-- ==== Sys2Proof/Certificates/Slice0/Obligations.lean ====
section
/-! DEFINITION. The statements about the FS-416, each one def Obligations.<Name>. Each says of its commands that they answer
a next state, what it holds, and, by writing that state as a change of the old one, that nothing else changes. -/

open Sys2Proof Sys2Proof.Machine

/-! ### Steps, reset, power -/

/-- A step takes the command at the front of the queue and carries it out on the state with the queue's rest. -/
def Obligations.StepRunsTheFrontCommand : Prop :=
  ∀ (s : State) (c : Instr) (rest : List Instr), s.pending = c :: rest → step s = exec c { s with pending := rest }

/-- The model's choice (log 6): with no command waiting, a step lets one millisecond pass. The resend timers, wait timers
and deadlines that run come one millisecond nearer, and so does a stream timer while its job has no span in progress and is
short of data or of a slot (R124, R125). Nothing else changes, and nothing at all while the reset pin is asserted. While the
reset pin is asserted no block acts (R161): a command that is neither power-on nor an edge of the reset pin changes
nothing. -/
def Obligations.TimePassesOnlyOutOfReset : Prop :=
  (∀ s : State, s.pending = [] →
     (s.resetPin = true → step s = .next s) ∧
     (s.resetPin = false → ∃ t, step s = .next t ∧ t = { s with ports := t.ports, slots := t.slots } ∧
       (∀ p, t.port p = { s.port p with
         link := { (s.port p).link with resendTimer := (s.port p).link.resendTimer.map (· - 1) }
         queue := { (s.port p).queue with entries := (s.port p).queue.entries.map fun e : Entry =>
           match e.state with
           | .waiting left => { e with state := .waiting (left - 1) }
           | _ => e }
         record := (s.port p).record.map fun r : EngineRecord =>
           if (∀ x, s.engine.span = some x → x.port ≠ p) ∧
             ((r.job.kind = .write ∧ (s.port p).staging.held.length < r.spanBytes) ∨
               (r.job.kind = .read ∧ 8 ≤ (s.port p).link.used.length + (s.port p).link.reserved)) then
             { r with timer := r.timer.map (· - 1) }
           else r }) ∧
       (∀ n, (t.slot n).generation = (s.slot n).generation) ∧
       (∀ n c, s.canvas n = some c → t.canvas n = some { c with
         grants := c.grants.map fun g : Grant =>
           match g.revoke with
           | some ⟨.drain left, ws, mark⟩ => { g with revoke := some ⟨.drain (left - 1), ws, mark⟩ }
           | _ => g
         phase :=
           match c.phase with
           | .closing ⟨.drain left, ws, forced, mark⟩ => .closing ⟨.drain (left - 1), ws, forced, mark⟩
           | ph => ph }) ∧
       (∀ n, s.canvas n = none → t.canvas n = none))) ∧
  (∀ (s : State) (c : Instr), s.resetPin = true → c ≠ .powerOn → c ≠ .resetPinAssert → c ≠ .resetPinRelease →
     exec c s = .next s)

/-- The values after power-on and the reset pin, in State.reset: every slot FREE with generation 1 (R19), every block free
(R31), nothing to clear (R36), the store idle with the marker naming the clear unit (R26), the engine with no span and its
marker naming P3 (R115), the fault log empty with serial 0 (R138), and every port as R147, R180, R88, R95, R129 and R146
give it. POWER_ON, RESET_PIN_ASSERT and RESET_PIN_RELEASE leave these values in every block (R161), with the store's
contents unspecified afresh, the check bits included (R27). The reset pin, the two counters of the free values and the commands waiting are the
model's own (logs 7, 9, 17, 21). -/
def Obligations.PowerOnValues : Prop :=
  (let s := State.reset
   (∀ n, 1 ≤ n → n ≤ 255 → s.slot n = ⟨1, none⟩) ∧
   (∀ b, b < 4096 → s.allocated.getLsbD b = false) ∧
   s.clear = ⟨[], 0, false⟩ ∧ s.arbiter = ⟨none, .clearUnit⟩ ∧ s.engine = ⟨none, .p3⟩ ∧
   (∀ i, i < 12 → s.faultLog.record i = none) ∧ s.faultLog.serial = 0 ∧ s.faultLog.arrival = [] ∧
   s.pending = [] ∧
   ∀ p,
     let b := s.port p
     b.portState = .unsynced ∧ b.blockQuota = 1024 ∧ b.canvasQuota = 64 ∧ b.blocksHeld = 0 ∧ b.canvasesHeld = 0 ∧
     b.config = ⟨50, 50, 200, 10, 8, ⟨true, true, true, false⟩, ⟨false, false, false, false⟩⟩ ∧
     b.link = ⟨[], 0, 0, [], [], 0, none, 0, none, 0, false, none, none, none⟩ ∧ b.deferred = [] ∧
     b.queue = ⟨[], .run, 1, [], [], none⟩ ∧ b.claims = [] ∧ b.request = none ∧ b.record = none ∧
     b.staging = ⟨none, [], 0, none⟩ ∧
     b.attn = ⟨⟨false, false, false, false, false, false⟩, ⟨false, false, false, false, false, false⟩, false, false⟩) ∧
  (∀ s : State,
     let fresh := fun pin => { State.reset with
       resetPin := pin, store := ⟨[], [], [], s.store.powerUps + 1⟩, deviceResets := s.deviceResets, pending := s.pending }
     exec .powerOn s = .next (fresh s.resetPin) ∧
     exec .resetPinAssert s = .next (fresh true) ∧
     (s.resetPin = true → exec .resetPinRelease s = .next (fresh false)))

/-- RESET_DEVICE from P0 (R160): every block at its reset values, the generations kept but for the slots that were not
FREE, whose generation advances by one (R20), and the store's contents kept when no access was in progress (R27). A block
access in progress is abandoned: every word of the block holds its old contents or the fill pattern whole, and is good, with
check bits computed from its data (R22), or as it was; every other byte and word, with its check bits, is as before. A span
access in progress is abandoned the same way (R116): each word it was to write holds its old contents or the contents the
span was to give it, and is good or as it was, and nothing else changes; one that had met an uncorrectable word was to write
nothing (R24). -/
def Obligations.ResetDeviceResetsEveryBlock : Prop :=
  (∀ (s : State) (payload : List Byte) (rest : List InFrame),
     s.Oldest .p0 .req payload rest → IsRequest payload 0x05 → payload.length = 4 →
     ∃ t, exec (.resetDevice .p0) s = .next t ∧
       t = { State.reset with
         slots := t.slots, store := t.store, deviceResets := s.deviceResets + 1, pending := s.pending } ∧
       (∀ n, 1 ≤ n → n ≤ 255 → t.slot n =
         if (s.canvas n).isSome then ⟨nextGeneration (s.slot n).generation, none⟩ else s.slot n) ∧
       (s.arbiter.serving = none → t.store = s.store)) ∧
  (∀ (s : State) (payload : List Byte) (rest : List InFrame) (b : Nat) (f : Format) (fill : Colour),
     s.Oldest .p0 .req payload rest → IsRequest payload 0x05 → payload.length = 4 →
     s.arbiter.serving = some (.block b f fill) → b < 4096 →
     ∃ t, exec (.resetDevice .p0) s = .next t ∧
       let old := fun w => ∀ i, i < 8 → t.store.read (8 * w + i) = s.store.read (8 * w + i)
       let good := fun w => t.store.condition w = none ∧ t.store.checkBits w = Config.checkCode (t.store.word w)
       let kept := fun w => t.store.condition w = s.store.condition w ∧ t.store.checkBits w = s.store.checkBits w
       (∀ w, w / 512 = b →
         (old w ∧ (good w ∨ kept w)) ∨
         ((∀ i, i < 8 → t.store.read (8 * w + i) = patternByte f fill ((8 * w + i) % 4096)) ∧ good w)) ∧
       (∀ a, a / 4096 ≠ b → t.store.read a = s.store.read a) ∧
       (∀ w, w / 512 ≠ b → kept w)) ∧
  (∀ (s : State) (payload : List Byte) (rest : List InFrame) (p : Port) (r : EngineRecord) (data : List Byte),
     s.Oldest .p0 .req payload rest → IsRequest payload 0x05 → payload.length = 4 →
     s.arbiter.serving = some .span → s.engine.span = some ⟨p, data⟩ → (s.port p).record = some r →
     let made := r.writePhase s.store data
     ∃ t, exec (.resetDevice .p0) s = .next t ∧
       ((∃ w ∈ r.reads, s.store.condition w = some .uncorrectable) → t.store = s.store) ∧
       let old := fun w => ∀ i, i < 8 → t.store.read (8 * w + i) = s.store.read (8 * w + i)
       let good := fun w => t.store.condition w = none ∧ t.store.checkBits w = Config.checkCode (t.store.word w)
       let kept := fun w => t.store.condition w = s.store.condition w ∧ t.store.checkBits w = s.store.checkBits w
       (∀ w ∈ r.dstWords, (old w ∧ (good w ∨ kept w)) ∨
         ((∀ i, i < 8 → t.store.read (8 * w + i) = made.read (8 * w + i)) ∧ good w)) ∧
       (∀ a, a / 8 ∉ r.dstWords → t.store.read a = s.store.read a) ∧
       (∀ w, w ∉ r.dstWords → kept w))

_ _ _ _ _

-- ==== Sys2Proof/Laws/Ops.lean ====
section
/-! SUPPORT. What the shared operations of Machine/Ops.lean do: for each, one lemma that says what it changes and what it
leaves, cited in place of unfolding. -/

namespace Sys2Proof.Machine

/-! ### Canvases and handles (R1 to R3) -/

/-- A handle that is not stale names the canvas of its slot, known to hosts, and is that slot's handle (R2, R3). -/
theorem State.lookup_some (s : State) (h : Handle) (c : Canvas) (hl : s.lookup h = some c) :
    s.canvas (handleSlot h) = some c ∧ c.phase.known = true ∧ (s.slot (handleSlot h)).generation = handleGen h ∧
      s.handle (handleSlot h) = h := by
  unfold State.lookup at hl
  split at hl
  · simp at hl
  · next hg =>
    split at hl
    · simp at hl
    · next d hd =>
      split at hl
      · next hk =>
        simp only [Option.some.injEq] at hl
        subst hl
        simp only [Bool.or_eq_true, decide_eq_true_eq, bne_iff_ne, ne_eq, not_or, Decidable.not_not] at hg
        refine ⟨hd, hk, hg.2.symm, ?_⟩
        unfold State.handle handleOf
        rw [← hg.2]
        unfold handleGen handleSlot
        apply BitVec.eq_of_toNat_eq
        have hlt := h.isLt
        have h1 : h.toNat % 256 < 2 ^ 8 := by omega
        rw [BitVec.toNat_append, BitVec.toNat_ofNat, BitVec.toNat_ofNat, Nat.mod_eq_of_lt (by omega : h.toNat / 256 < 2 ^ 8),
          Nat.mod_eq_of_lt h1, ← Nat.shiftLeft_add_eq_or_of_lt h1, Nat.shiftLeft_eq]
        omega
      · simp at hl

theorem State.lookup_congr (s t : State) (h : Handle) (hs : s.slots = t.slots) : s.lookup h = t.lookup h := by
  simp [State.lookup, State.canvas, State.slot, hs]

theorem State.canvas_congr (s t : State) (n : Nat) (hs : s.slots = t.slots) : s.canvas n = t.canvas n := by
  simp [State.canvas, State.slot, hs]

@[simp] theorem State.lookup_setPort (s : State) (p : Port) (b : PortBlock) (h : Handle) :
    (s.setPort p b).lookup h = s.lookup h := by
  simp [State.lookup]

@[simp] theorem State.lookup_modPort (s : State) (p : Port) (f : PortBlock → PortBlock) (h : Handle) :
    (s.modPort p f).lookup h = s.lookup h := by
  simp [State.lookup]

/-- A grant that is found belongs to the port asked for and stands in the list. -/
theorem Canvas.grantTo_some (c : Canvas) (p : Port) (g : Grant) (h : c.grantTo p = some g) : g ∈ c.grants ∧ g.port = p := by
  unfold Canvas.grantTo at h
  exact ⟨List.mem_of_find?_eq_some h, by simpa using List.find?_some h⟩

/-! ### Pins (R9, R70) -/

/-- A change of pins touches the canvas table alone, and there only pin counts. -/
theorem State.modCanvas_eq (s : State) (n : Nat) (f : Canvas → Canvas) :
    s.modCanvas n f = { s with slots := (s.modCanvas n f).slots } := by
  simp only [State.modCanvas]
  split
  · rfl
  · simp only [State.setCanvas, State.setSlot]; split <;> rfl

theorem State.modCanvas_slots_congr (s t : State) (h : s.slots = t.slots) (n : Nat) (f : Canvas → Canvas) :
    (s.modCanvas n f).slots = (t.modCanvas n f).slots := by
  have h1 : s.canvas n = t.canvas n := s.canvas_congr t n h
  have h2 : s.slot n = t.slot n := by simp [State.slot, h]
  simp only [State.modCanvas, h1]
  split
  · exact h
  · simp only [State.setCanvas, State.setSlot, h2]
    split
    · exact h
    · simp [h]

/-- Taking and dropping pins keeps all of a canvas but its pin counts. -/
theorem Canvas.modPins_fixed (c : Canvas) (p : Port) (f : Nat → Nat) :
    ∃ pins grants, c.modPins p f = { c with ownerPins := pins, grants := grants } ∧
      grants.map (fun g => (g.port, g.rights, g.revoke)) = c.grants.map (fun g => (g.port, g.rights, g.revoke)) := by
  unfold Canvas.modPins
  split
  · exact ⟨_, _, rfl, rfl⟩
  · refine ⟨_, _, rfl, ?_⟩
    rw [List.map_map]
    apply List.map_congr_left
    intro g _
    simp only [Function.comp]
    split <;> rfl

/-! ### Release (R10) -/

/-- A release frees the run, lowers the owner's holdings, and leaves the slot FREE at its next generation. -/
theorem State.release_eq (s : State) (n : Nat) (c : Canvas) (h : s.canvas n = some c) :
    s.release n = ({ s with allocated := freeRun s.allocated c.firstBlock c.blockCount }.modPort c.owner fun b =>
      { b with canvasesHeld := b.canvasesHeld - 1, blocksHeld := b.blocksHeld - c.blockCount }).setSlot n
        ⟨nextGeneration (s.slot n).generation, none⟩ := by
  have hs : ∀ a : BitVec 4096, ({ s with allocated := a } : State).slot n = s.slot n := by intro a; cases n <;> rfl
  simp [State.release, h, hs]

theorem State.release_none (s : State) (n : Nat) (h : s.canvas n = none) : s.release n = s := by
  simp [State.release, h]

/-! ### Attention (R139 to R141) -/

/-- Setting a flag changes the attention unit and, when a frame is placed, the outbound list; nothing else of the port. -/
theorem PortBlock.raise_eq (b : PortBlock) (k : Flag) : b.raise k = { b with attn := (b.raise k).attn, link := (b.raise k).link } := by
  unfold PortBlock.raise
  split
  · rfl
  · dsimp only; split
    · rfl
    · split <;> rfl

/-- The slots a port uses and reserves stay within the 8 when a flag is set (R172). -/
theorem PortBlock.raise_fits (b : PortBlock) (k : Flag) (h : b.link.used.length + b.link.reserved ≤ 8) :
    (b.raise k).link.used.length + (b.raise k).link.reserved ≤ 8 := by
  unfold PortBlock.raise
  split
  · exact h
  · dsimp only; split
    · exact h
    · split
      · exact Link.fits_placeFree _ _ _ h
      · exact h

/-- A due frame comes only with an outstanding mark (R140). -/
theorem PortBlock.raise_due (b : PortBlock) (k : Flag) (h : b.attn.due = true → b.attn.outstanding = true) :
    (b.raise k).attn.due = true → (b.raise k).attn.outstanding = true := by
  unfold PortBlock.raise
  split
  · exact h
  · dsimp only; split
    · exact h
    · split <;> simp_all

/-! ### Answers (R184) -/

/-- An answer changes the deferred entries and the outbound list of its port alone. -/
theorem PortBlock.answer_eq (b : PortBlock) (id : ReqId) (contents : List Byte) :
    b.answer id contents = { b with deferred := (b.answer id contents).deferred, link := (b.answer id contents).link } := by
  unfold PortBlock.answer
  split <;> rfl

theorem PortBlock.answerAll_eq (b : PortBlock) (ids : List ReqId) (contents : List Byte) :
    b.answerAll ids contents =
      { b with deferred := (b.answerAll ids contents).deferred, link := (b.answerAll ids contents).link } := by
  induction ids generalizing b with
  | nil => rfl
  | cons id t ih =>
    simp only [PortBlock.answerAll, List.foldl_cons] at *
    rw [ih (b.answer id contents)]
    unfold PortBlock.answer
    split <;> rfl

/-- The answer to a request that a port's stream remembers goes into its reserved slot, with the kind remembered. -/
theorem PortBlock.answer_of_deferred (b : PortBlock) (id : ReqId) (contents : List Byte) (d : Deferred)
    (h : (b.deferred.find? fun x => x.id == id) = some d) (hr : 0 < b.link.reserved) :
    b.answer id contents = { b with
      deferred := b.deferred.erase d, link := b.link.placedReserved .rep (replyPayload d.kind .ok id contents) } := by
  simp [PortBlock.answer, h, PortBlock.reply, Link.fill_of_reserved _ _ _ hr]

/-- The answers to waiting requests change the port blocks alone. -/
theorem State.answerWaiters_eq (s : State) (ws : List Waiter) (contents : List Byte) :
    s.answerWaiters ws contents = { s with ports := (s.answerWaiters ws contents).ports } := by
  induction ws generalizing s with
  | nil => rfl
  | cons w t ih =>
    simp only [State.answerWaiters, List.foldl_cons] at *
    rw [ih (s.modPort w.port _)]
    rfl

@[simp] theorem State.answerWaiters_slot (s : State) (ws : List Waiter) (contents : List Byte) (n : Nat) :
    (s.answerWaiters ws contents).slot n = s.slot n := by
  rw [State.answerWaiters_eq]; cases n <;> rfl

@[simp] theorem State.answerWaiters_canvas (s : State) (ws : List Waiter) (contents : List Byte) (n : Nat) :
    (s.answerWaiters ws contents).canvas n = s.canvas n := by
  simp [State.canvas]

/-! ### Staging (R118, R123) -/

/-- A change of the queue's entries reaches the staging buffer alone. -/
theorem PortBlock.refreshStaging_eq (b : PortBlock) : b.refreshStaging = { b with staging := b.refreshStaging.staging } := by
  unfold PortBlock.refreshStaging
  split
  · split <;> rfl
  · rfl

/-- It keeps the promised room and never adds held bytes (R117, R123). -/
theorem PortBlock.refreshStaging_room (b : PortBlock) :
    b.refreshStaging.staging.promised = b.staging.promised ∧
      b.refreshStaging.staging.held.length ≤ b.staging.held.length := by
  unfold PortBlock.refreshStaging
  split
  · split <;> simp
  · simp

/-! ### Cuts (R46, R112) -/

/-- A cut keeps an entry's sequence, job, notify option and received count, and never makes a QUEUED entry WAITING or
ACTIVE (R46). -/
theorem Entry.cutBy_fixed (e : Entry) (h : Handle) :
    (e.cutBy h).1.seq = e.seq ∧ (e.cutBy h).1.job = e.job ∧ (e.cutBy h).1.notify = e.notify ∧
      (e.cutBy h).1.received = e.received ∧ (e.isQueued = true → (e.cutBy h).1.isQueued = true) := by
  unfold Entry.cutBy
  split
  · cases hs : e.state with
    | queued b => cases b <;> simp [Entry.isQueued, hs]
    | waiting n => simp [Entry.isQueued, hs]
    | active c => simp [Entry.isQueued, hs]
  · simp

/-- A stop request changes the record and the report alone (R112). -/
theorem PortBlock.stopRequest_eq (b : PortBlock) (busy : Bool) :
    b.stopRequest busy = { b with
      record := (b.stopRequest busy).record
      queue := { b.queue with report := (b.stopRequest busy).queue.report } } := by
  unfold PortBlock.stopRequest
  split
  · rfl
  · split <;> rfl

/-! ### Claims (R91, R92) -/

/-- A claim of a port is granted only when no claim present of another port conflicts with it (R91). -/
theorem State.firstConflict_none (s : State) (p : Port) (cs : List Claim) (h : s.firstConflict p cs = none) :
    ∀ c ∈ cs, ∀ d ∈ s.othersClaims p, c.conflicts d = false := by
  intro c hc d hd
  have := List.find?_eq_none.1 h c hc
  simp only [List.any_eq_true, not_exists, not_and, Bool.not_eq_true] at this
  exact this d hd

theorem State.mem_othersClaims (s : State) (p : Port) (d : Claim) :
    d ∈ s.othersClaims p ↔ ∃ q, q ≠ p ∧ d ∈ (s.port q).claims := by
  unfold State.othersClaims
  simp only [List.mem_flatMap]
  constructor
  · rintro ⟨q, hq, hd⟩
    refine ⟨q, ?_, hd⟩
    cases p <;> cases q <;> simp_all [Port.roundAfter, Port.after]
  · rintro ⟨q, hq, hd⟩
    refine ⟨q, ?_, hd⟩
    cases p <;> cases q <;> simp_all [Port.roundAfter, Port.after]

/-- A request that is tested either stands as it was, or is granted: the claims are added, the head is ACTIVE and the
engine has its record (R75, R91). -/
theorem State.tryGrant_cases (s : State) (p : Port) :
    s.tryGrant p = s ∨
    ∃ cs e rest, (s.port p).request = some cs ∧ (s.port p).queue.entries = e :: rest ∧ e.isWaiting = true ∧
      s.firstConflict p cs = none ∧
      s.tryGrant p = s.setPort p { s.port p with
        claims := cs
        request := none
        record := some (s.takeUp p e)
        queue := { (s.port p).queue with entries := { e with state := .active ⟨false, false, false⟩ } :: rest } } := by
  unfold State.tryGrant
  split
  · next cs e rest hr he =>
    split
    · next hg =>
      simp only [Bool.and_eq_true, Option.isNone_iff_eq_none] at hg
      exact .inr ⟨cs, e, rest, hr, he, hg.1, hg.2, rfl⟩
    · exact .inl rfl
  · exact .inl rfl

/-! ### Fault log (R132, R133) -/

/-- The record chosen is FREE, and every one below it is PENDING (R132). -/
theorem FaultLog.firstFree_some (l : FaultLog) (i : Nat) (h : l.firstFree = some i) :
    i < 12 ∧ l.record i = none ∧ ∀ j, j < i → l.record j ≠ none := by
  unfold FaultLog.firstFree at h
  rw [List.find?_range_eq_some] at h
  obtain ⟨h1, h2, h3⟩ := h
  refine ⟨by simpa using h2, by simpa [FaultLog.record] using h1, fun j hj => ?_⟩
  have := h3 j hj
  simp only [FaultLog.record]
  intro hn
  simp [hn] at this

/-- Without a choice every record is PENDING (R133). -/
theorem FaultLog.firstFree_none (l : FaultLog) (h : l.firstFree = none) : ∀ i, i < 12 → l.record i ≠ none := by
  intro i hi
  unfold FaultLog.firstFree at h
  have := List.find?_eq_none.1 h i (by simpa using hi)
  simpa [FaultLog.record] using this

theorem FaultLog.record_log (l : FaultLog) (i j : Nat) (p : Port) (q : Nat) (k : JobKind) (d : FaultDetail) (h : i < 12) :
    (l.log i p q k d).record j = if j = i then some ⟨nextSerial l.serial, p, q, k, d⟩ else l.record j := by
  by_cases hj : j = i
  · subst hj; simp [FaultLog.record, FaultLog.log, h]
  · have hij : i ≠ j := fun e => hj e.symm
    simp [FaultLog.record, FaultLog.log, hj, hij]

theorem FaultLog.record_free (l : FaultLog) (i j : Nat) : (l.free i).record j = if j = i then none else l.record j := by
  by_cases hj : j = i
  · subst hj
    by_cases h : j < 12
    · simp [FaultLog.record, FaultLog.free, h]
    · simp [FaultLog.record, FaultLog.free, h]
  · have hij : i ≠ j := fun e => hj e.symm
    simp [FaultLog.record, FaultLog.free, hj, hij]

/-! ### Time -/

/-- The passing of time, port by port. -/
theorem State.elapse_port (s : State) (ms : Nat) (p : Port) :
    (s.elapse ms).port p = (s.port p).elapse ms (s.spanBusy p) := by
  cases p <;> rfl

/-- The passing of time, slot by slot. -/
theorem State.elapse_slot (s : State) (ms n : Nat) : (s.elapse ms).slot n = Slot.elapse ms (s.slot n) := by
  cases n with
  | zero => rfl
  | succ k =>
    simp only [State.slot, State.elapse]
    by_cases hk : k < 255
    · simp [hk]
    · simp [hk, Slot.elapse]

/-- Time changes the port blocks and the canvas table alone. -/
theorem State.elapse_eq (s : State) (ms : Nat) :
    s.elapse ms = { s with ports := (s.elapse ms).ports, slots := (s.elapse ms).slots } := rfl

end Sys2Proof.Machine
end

_ _ _ _ _

▶ Task prompt: Reproduce verbatim the lines above, from the line with "if (s.canvas n).isSome" through the line with "s.arbiter.serving = some (.block".

▶ Answer box:
         if (s.canvas n).isSome then ⟨nextGeneration (s.slot n).generation, none⟩ else s.slot n) ∧
       (s.arbiter.serving = none → t.store = s.store)) ∧
  (∀ (s : State) (payload : List Byte) (rest : List InFrame) (b : Nat) (f : Format) (fill : Colour),
     s.Oldest .p0 .req payload rest → IsRequest payload 0x05 → payload.length = 4 →
     s.arbiter.serving = some (.block b f fill) → b < 4096 →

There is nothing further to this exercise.